One way to speed up this rendering style is to create a palette table designed for looking up 2 or more pixels simultaniously. The advantages are clear: you could easily shave alot of time (close to half with a 2 simultanious color lookup) off playfield rendering. The disadvantages are that the lookup table grows from 2^2x1=4 bytes for a single pixel lookup, to 2^4x2=32 bytes for a 2-pixel lookup, to 2^8x4=1024 bytes for a 4-pixel lookup. Each of the palette’s 4 colors is also mirrored across these tables, and this has to be maintained. Since I’ve never tried this optimization technique, I can’t tell you how effective it is (or when it stops being effective).

Another way to increase the speed of this approach is to change the bit ordering of the pattern tables stored in memory to favor this rendering algorithm. For example, store the bitmap for any scanline of a tile in an 8- 2-bit packed pixel format, instead of the 2- 8-bit planar method used by default. By doing this, it will allow the tile rendering routine to easily extract the 2-bit number for indexing the 4 color palette associated with the particular tile. Of course, by changing the pattern tables, whenever pattern table memory is read or written to, the format of the data will have to be converted. Since this happens much less often (even in games that use CHR-RAM), it’s a good idea.

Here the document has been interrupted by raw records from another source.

-- ==== Sys2Proof/Tests/Slice0.lean ====
section
/-!
SUPPORT. Slice0.lean: tests. The slots and results expected come from the tables and examples of spec/; the theorems named `witness_…`
show states and operands that meet the hypotheses of the statements, clause by clause.
-/
namespace Sys2Proof.Tests
open Sys2Proof.Machine
set_option Elab.async false
set_option maxRecDepth 20000

/-! ### Small terms -/

/-- A header: role 0, no guard. -/
def h0 : Hdr := { neg := 0, guard := 7, role := 0 }
def a0 : FA := { imm := 0, rnd := 0, sat := 0, sub := 0, ty := 0, sc := 0, sb := 0, sa := 0, dst := 0 }
def l0 : FL := { imm := 0, rnd := 0, sat := 0, sub := 0, ty := 0, z51 := 0, ly := 0, lx := 0, sb := 0, sa := 0, dst := 0 }
def m0 : FM := { ofs := 0, sub := 0, cls := 0, cache := 0, scope := 0, order := 0, size := 0, space := 0, index := 0, base := 0, data := 0 }
def b0 : FB := { timeout := 0, reg := 0, cneg := 0, cond := 0, jofs := 0, jslot := 0, tofs := 0, tslot := 0 }
def x0 : FX := { ximm := 0, sub := 0, shape := 0, seten := 0, setslot := 0, wait := 0, rowidx := 0, acc := 0, ld := 0, lc := 0, lb := 0, la := 0 }
def c0 : FC := { imm := 0, zero := 0, cmod := 0, ctgt := 0, noreply := 0, reply := 0, fn := 0, srcb := 0, srca := 0 }
def g0 : FH := { himm := 0, zero := 0, sub := 0, drift := 0, qreg := 0, rdst := 0, sdata := 0, ren := 0, sen := 0, rring := 0, sring := 0 }
def s0 : FS := { imm := 0, zero := 0, sub := 0, csr := 0, src := 0, dst := 0 }

/-! ### Slots of the spec's encoding tables (the chapters named) decode to their instructions -/

/-- Chapter 5, slots 0 to 2. -/
theorem test_decode_ffma : decode 0x000000000010_38180A043853#96 = .ffma h0 { a0 with dst := 4, sa := 5, sb := 6, sc := 7, ty := 1 } := by decide
theorem test_decode_iadd : decode 0x0000000100C007FC12083820#96 = .iadd h0 { a0 with dst := 8, sa := 9, sb := 511, ty := 12, imm := 1 } := by decide
theorem test_decode_exit : decode 0x000000000000000000003807#96 = .iexit h0 b0 := by decide
/-- Chapter 6, the worked divergence. -/
theorem test_decode_bra : decode 0x000000000000220000103801#96 = .bra h0 { b0 with tofs := 2, jslot := 1, jofs := 2 } := by decide
/-- Chapter 8: `red` and the `.sat` form of `fcvt`. -/
theorem test_decode_red : decode 0x000000000020000005053872#96 = .red h0 { a0 with dst := 261, sa := 2, ty := 2 } := by decide
theorem test_decode_fcvt : decode 0x000000001240000004053867#96 = .fcvt h0 { a0 with dst := 5, sa := 2, ty := 4, sub := 2, sat := 1 } := by decide
/-- Chapter 9: the counting kernel. -/
theorem test_decode_atom : decode 0x000000000008900C02043880#96 =
    .atom h0 { m0 with data := 4, base := 1, index := 3, space := 2, size := 2, scope := 1 } := by decide
theorem test_decode_wcnt : decode 0x3F3F3F000000000000003885#96 = .wcnt h0 { m0 with ofs := 0x3F3F3F00 } := by decide
/-- Chapter 10: `lycol.wr` and `lyloc.adr`. -/
theorem test_decode_lycol : decode 0x00000002010100020A00389C#96 =
    .lycolWr h0 { l0 with sa := 261, ly := 2, sub := 1, imm := 2 } := by decide
theorem test_decode_lyloc : decode 0x0000000001001000000438A0#96 = .lyloc h0 { l0 with dst := 4, lx := 2, sub := 1 } := by decide
/-- Chapter 11: `mma`; chapter 16's `mmia.rowc` and `mmld.t`. -/
theorem test_decode_mma : decode 0x0000000001901FF8003238A8#96 =
    .mma h0 { x0 with la := 2, lb := 3, rowidx := 511, wait := 1, setslot := 1, seten := 1, shape := 1 } := by decide
theorem test_decode_mmia : decode 0x0000001030801FF8000238AF#96 =
    .mmia h0 { x0 with la := 2, rowidx := 511, wait := 1, seten := 1, sub := 3, ximm := 0x10 } := by decide
theorem test_decode_mmld : decode 0x0000001010801FF8000338AA#96 =
    .mmld h0 { x0 with la := 3, rowidx := 511, wait := 1, seten := 1, sub := 1, ximm := 0x10 } := by decide
/-- Chapter 12: a `hand` of role 2. -/
theorem test_decode_hand : decode 0x000000000120020C00803AB8#96 = .hand { h0 with role := 2 } { g0 with ren := 1, rdst := 262, sub := 9 } := by decide
/-- Chapter 13: `cpy.k`; chapter 16's `rly.upto` and `ldx`; chapters 18 and 21: `tres`, `mig`, `cpyx`. -/
theorem test_decode_cpy : decode 0x0000030000140000000038C8#96 = .cpy h0 { c0 with noreply := 1, cmod := 1, imm := 0x300 } := by decide
theorem test_decode_rly : decode 0x0000030200120C00000038C9#96 = .rly h0 { c0 with reply := 262, cmod := 1, imm := 0x302 } := by decide
theorem test_decode_ldx : decode 0x0000000000080028040B007A#96 =
    .ldx { h0 with guard := 0 } { m0 with data := 11, base := 2, index := 10, scope := 1 } := by decide
theorem test_decode_tres : decode 0x0000000000020C04010538CC#96 = .tres h0 { c0 with srca := 261, fn := 1, reply := 262 } := by decide
theorem test_decode_mig : decode 0x0000000100020E00010538CC#96 = .mig h0 { c0 with srca := 261, reply := 263, imm := 1 } := by decide
theorem test_decode_cpyx : decode 0x000000A000240004010839C8#96 =
    .cpyx { h0 with role := 1 } { c0 with srca := 264, fn := 1, noreply := 1, cmod := 2, imm := 0xA0 } := by decide
/-- Chapter 14: `csrr` and `csrw`. -/
theorem test_decode_csrr : decode 0x0000000000000000010538D0#96 = .csrr h0 { s0 with dst := 261 } := by decide
theorem test_decode_csrw : decode 0x00000000000000060C0038D1#96 = .csrw h0 { s0 with src := 262, csr := 1 } := by decide
/-- Chapters 17, 21 and 23: `bar.sync`, `scan`, `rcv.cnt`, `hqt`, `mma` of a role. -/
theorem test_decode_bar : decode 0x000000000008000000003887#96 = .bar h0 { m0 with scope := 1 } := by decide
theorem test_decode_scan : decode 0x0000000000D0000004033873#96 = .scan h0 { a0 with dst := 3, sa := 2, ty := 13 } := by decide
theorem test_decode_rcv : decode 0x000000000808C002A9163989#96 =
    .rcv { h0 with role := 1 } { m0 with data := 278, base := 340, size := 3, scope := 1, sub := 1 } := by decide
theorem test_decode_hqt : decode 0x000000000101080000003A6D#96 = .hqt { h0 with role := 2 } { l0 with lx := 1, ly := 2, sub := 1 } := by decide
theorem test_decode_mma_role : decode 0x000000000F901FF800433BA8#96 =
    .mma { h0 with role := 3 } { x0 with la := 3, lb := 4, rowidx := 511, wait := 1, setslot := 1, seten := 1, shape := 15 } := by decide
/-- Chapter 25: the exchange, the wait and the kick of the pod copy. -/
theorem test_decode_atom_exch : decode 0x0000000048348C1E0D083880#96 =
    .atom h0 { m0 with data := 264, base := 262, index := 263, space := 1, size := 2, order := 2, scope := 6, sub := 9 } := by decide
theorem test_decode_wtval : decode 0x0000EA6028328C1E0B083886#96 =
    .wtval h0 { m0 with data := 264, base := 261, index := 263, space := 1, size := 2, order := 1, scope := 6, sub := 5, ofs := 60000 } := by decide
theorem test_decode_wdog_kick : decode 0x00010000000000000000380F#96 = .wdogKick h0 { b0 with timeout := 1 } := by decide
/-- R108: the empty slot, the all-zero slot; R107: an unassigned opcode; R110: a function code that names no command. -/
theorem test_decode_empty : decode (BitVec.allOnes 96) = .emptySlot := by decide
theorem test_decode_zero : decode 0 = .trapIll { h0 with guard := 0 } b0 := by decide
theorem test_decode_unassigned : decode 0x10#96 = .unassignedOpcode 0x10 0 := by decide
theorem test_decode_cop : decode 0x00000000000000140000_38C8#96 = .cop 0 h0 { c0 with fn := 5 } := by decide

VGA palette register indexed


This method involves programming the VGA palette registers to reflect the direct values the PPU palette registers contain. The VGA palette would be divided into 64- 4 color palettes. When sequential horizontal pixels are to be drawn, a large (32-bit or more) pattern table data fetch can occur (pixels for pattern table tiles should be organized in memory so that the 2 bits for each horizontally sequential pixel are stored in 8-bit increments). This chunk of fetched pixel data can then be masked (so that other pixel data from the chunk is not used), an indexed “VGA palette select” value can be added to the value, and finally can then be written out to the virtual frame buffer in one single store operation. The “VGA palette select” value is fetched via the VGA palette select table, which corresponds to the 8 classic PPU palettes (4x2 elements in the table; therefore, a tile’s attribute data (either PF or OBJ) is used as the index into this table). This table indicates which 4-color group of 64 groups in the VGA palette to use for color selection for the group of pixels being written. The idea is that when a mid-frame palette change occurs (or at any time, for that matter), the affected PPU palette in this table is changed to point to where the new palette modifications will be made in the VGA’s palette. The corresponding VGA palette entries will also have to be updated appropriately (generally, VGA palette updates will be made in a ring-buffer fashion. A pointer which keeps track of the first available 4 palette entries will be incremented when any entries in a 4-color PPU palette are changed).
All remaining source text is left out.